## Directions for this task
Give an exact copy of every entry.

(Beginning of Entries shown)

-- ==== Sys2Proof/Tests/Slice0.lean ====
section
/-! SUPPORT. Small tests, their expected results from the spec's vectors (95_test_vectors.md) or by hand from the rule
named; the ill-formed terms the checks refuse; and for each statement with hypotheses a witness that meets them. -/

namespace Sys2Proof.Tests

open Sys2Proof.Machine

/-- One field of the next state, if there is one. -/
def nextField {α : Type} (r : Result) (get : State → α) : Option α :=
  match r with
  | .next t => some (get t)
  | .fault _ => none
  | .refused _ => none

/-- The reason of a fault. -/
def faultOf (r : Result) : Option Fault :=
  match r with
  | .next _ => none
  | .fault r => some r
  | .refused _ => none

/-- The reason of a refusal. -/
def refusalOf (r : Result) : Option Refusal :=
  match r with
  | .next _ => none
  | .fault _ => none
  | .refused r => some r

/-- The default block after `CSETUP`, Stopped. -/
def ready : State := { State.reset with cen := true, oen := true }

/-- The same, Running at 100 Hz with a deadline ahead. -/
def running : State := { ready with run := true, deadline := 5800, cnt := 1000 }

/-- Running, with the tick pending at its deadline. -/
def ticking : State := { running with cnt := 5800, pend := true }

/-- In the handler, micro-step `k` next. -/
def inStep (k : HandlerStep) : State := { ticking with hstep := k }

/-! ### Decoding: words written out bit by bit from R71 and R73 -/

theorem test_decode_nop :
    decode 0b000_00000000000000000000000000000000#35 = some .nop := by decide
theorem test_decode_nop_ignores_low_bits :
    decode 0b000_11011110101011011011111011101111#35 = some .nop := by decide
theorem test_decode_csetup :
    decode 0b001_00000000000000000000000000000001#35 = some .csetup := by decide
theorem test_decode_start :
    decode 0b010_00000000000000000000000001100100#35 = some (.start 100) := by decide
theorem test_decode_stop :
    decode 0b011_00000000000000000000000000000000#35 = some .stop := by decide
theorem test_decode_setf :
    decode 0b100_10000000000000000000000000000001#35 = some (.setf 0x80000001) := by decide
theorem test_decode_reserved :
    decode 0b101_00000000000000000000000000000000#35 = none ∧
    decode 0b110_00000000000000000000000000000000#35 = none ∧
    decode 0b111_11111111111111111111111111111111#35 = none := by decide
theorem test_encode_start : encode (.start 100) = some 0x200000064#35 := by decide
theorem test_table_word : decodeTableWord 40 0x400000032 = some (.setf 50) ∧
    decodeTableWord 35 0x300000001 = some .stop ∧ decodeTableWord 40 0x800000000 = none := by decide

/-! ### Checks refuse ill-formed terms -/

theorem test_events_are_no_commands :
    [Instr.tenter, .t1dl, .t2clr, .t3wr, .t4adv, .clk, .reset].all (fun i => !i.wellFormed) = true := by decide
theorem test_default_cfg_has_no_violation : Cfg.default.violation = none := by decide
theorem test_cfg_sample_count :
    { Cfg.default with sampleCount := 99 }.violation = some .sampleCount := by decide
theorem test_cfg_word_width :
    { Cfg.default with wordWidth := 16 }.violation = some .wordWidth := by decide
theorem test_cfg_clock :
    { Cfg.default with clockFrequency := 99 }.violation = some .clockFrequency ∧
    { Cfg.default with clockFrequency := 2 ^ 32 }.violation = some .clockFrequency := by decide
theorem test_cfg_carrier :
    { Cfg.default with carrierPeriod := 1 }.violation = some .carrierPeriod ∧
    { Cfg.default with carrierPeriod := 2 ^ 16 + 1 }.violation = some .carrierPeriod := by decide
theorem test_cfg_table_range :
    { Cfg.default with carrierPeriod := 255 }.violation = some .tableRange := by decide
theorem test_cfg_table_minimum :
    { Cfg.default with table := Vector.replicate 100 1 }.violation = some .tableMinimum := by decide
/-- `TABLE_LITERAL` starts at 128: the default image rotated by 25 (V2). -/
theorem test_cfg_table_start :
    { Cfg.default with
      table := ⟨((defaultImage.drop 25 ++ defaultImage.take 25).map (BitVec.ofNat 16)).toArray, rfl⟩ }.violation =
      some .tableStart := by decide
theorem test_cfg_default_frequency :
    { Cfg.default with defaultFrequency := 0 }.violation = some .defaultFrequency ∧
    { Cfg.default with defaultFrequency := 480001 }.violation = some .defaultFrequency := by decide
/-- Vectors V10, V15, V20 to V23, V25. -/
theorem test_tick_period :
    [100, 7, 240001, 480000, 480001, 0x80000000, 0].map Cfg.default.tickPeriod =
      [some 4800, some 68571, some 1, some 1, some 0, some 0, none] := by decide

(End of Entries shown)

## Solution
-- ==== Sys2Proof/Tests/Slice0.lean ====
section
/-! SUPPORT. Small tests, their expected results from the spec's vectors (95_test_vectors.md) or by hand from the rule
named; the ill-formed terms the checks refuse; and for each statement with hypotheses a witness that meets them. -/

namespace Sys2Proof.Tests

open Sys2Proof.Machine

/-- One field of the next state, if there is one. -/
def nextField {α : Type} (r : Result) (get : State → α) : Option α :=
  match r with
  | .next t => some (get t)
  | .fault _ => none
  | .refused _ => none

/-- The reason of a fault. -/
def faultOf (r : Result) : Option Fault :=
  match r with
  | .next _ => none
  | .fault r => some r
  | .refused _ => none

/-- The reason of a refusal. -/
def refusalOf (r : Result) : Option Refusal :=
  match r with
  | .next _ => none
  | .fault _ => none
  | .refused r => some r

/-- The default block after `CSETUP`, Stopped. -/
def ready : State := { State.reset with cen := true, oen := true }

/-- The same, Running at 100 Hz with a deadline ahead. -/
def running : State := { ready with run := true, deadline := 5800, cnt := 1000 }

/-- Running, with the tick pending at its deadline. -/
def ticking : State := { running with cnt := 5800, pend := true }

/-- In the handler, micro-step `k` next. -/
def inStep (k : HandlerStep) : State := { ticking with hstep := k }

/-! ### Decoding: words written out bit by bit from R71 and R73 -/

theorem test_decode_nop :
    decode 0b000_00000000000000000000000000000000#35 = some .nop := by decide
theorem test_decode_nop_ignores_low_bits :
    decode 0b000_11011110101011011011111011101111#35 = some .nop := by decide
theorem test_decode_csetup :
    decode 0b001_00000000000000000000000000000001#35 = some .csetup := by decide
theorem test_decode_start :
    decode 0b010_00000000000000000000000001100100#35 = some (.start 100) := by decide
theorem test_decode_stop :
    decode 0b011_00000000000000000000000000000000#35 = some .stop := by decide
theorem test_decode_setf :
    decode 0b100_10000000000000000000000000000001#35 = some (.setf 0x80000001) := by decide
theorem test_decode_reserved :
    decode 0b101_00000000000000000000000000000000#35 = none ∧
    decode 0b110_00000000000000000000000000000000#35 = none ∧
    decode 0b111_11111111111111111111111111111111#35 = none := by decide
theorem test_encode_start : encode (.start 100) = some 0x200000064#35 := by decide
theorem test_table_word : decodeTableWord 40 0x400000032 = some (.setf 50) ∧
    decodeTableWord 35 0x300000001 = some .stop ∧ decodeTableWord 40 0x800000000 = none := by decide

/-! ### Checks refuse ill-formed terms -/

theorem test_events_are_no_commands :
    [Instr.tenter, .t1dl, .t2clr, .t3wr, .t4adv, .clk, .reset].all (fun i => !i.wellFormed) = true := by decide
theorem test_default_cfg_has_no_violation : Cfg.default.violation = none := by decide
theorem test_cfg_sample_count :
    { Cfg.default with sampleCount := 99 }.violation = some .sampleCount := by decide
theorem test_cfg_word_width :
    { Cfg.default with wordWidth := 16 }.violation = some .wordWidth := by decide
theorem test_cfg_clock :
    { Cfg.default with clockFrequency := 99 }.violation = some .clockFrequency ∧
    { Cfg.default with clockFrequency := 2 ^ 32 }.violation = some .clockFrequency := by decide
theorem test_cfg_carrier :
    { Cfg.default with carrierPeriod := 1 }.violation = some .carrierPeriod ∧
    { Cfg.default with carrierPeriod := 2 ^ 16 + 1 }.violation = some .carrierPeriod := by decide
theorem test_cfg_table_range :
    { Cfg.default with carrierPeriod := 255 }.violation = some .tableRange := by decide
theorem test_cfg_table_minimum :
    { Cfg.default with table := Vector.replicate 100 1 }.violation = some .tableMinimum := by decide
/-- `TABLE_LITERAL` starts at 128: the default image rotated by 25 (V2). -/
theorem test_cfg_table_start :
    { Cfg.default with
      table := ⟨((defaultImage.drop 25 ++ defaultImage.take 25).map (BitVec.ofNat 16)).toArray, rfl⟩ }.violation =
      some .tableStart := by decide
theorem test_cfg_default_frequency :
    { Cfg.default with defaultFrequency := 0 }.violation = some .defaultFrequency ∧
    { Cfg.default with defaultFrequency := 480001 }.violation = some .defaultFrequency := by decide
/-- Vectors V10, V15, V20 to V23, V25. -/
theorem test_tick_period :
    [100, 7, 240001, 480000, 480001, 0x80000000, 0].map Cfg.default.tickPeriod =
      [some 4800, some 68571, some 1, some 1, some 0, some 0, none] := by decide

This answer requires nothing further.